What to produce: Output exactly the lines from the line with "def execWlen (ns" through the end of the records below. Include nothing else.

☆ ☆ ☆ ☆ ☆ ☆ ☆

/-- An error that cannot be corrected (R132, R249, R297): an L1 word is dropped or lost, with the loads that wait for it; a
registry entry's words are lost; a word of a slice, a scratchpad, the pocket or a stack, a register, a tile or an accumulator
gives DATA_LOST to its consumer; a bank engine fails its command; a transfer of a word over a module or a port fails past the
retry limit, in the next step. Log entry 24. -/
def State.hardError (s : State) (kind unit addr : Nat) : State :=
  match kind with
  | 0 =>
    let ha := addr / 4 * 4
    match s.l1 unit ha with
    | some x =>
      if x.st = .v then s.dropL1 unit ha
      else
        let s := match s.ownerOf ha with
          | some c => (s.delOwner ha).dropL1 c ha
          | none => s
        ((s.dropL1 unit ha).setLost ha true).mapSlots unit (loseSlot ha .ownerLost)
    | none => s
  | 1 => if unit < 256 ∧ addr < 2 ^ 22 then s.spoil (scratchPA unit addr) 1 else s
  | 2 =>
    match s.slotGroup (unit / 16) (4 * (unit % 16) + addr / 4096) with
    | some k => s.updGroup k fun g => g.setMark (addr % 4096 / 32) (addr % 32) ⟨.dataLost, 0⟩
    | none => s
  | 3 =>
    match s.slotGroup unit (addr / 16) with
    | some k => s.updGroup k fun g => g.setTile (addr % 16) { g.tile (addr % 16) with mark := some ⟨.dataLost, 0⟩ }
    | none => s
  | 4 => s.setAcc (unit / 4) (unit % 4) (addr % 8) { s.acc (unit / 4) (unit % 4) (addr % 8) with bad := true }
  | 5 => s.spoilSlice addr
  | 6 => ((List.range 16).map fun i => lineOf addr + 4 * i).foldl (fun u ha => u.loseWord ha) s
  | 7 => if regionOf addr = 1 ∧ addr < 2 ^ 48 + 2 ^ 24 then s.spoil addr 2 else s
  | 8 =>
    if isHbm addr then s.spoil addr 8 else s.failBank unit
  | _ => { s with caches := { s.caches with cut := some (s.tick + 1, paOf addr / 4 * 4) } }

def execSoftError (kind unit addr : Nat) (corrected : Bool) (s : State) : Out :=
  .next (if structures kind ≤ unit then s
    else if corrected then s.softCount kind unit else s.hardError kind unit addr)

/-! ### Time (R328, R330) -/

/-- A change of synchronisation sends SYNC_STATE (R329). -/
def State.setSync (s : State) (st : Nat) : State :=
  if s.dev.sync = st then s else (s.updDev fun d => { d with sync := st }).deviceEvent 0x13 st s.dev.err

/-- A Sync has measured an offset, the grandmaster's time less device time: at start-up, before any launch, more than 1 ms
is stepped once; any other is slewed in the time that later steps pass. -/
def execSyncReceived (offset : Int) (s : State) : Out :=
  .next (
    let step := !s.dev.stepped && 1000000 < offset.natAbs && !s.dev.admitted
    let s := s.updDev fun d =>
      let t := if step then (((d.time : Int) + offset) % 2 ^ 64).toNat else d.time
      { d with time := t, stepped := d.stepped || step, lastSync := t, err := offset.natAbs }
    s.setSync 0)

/-- No Sync has come for 2 s: holdover. -/
def State.holdover (s : State) : State :=
  if s.dev.sync ≠ 0 ∨ s.dev.time < s.dev.lastSync + 2000000000 then s
  else (s.updDev fun d =>
    { d with holdAt := d.lastSync + 2000000000, err := d.err + Config.driftAllowed 2000000000 }).setSync 1

def execSyncHoldover (s : State) : Out := .next s.holdover

/-- Holdover has lasted 60 s: ERR has grown by 2,000 ns in each second. -/
def State.syncLoss (s : State) : State :=
  if s.dev.sync ≠ 1 ∨ s.dev.time < s.dev.holdAt + 60000000000 then s
  else (s.updDev fun d => { d with err := d.err + 120000 }).setSync 2

def execSyncLost (s : State) : Out := .next s.syncLoss

/-- WLEN stages a window length. -/
def execWlen (ns : Nat) (s : State) : Out :=
  .next (s.command fun s =>
    if !powerIn 1024 65536 ns then s.answerCmd 3
    else (s.updDev fun d =>
      { d with wlenNext := some ns, wlenAt := (d.time / 65536 + 1) * 65536 }).answerCmd 0)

☆ ☆ ☆ ☆ ☆ ☆ ☆

Answer section:
def execWlen (ns : Nat) (s : State) : Out :=
  .next (s.command fun s =>
    if !powerIn 1024 65536 ns then s.answerCmd 3
    else (s.updDev fun d =>
      { d with wlenNext := some ns, wlenAt := (d.time / 65536 + 1) * 65536 }).answerCmd 0)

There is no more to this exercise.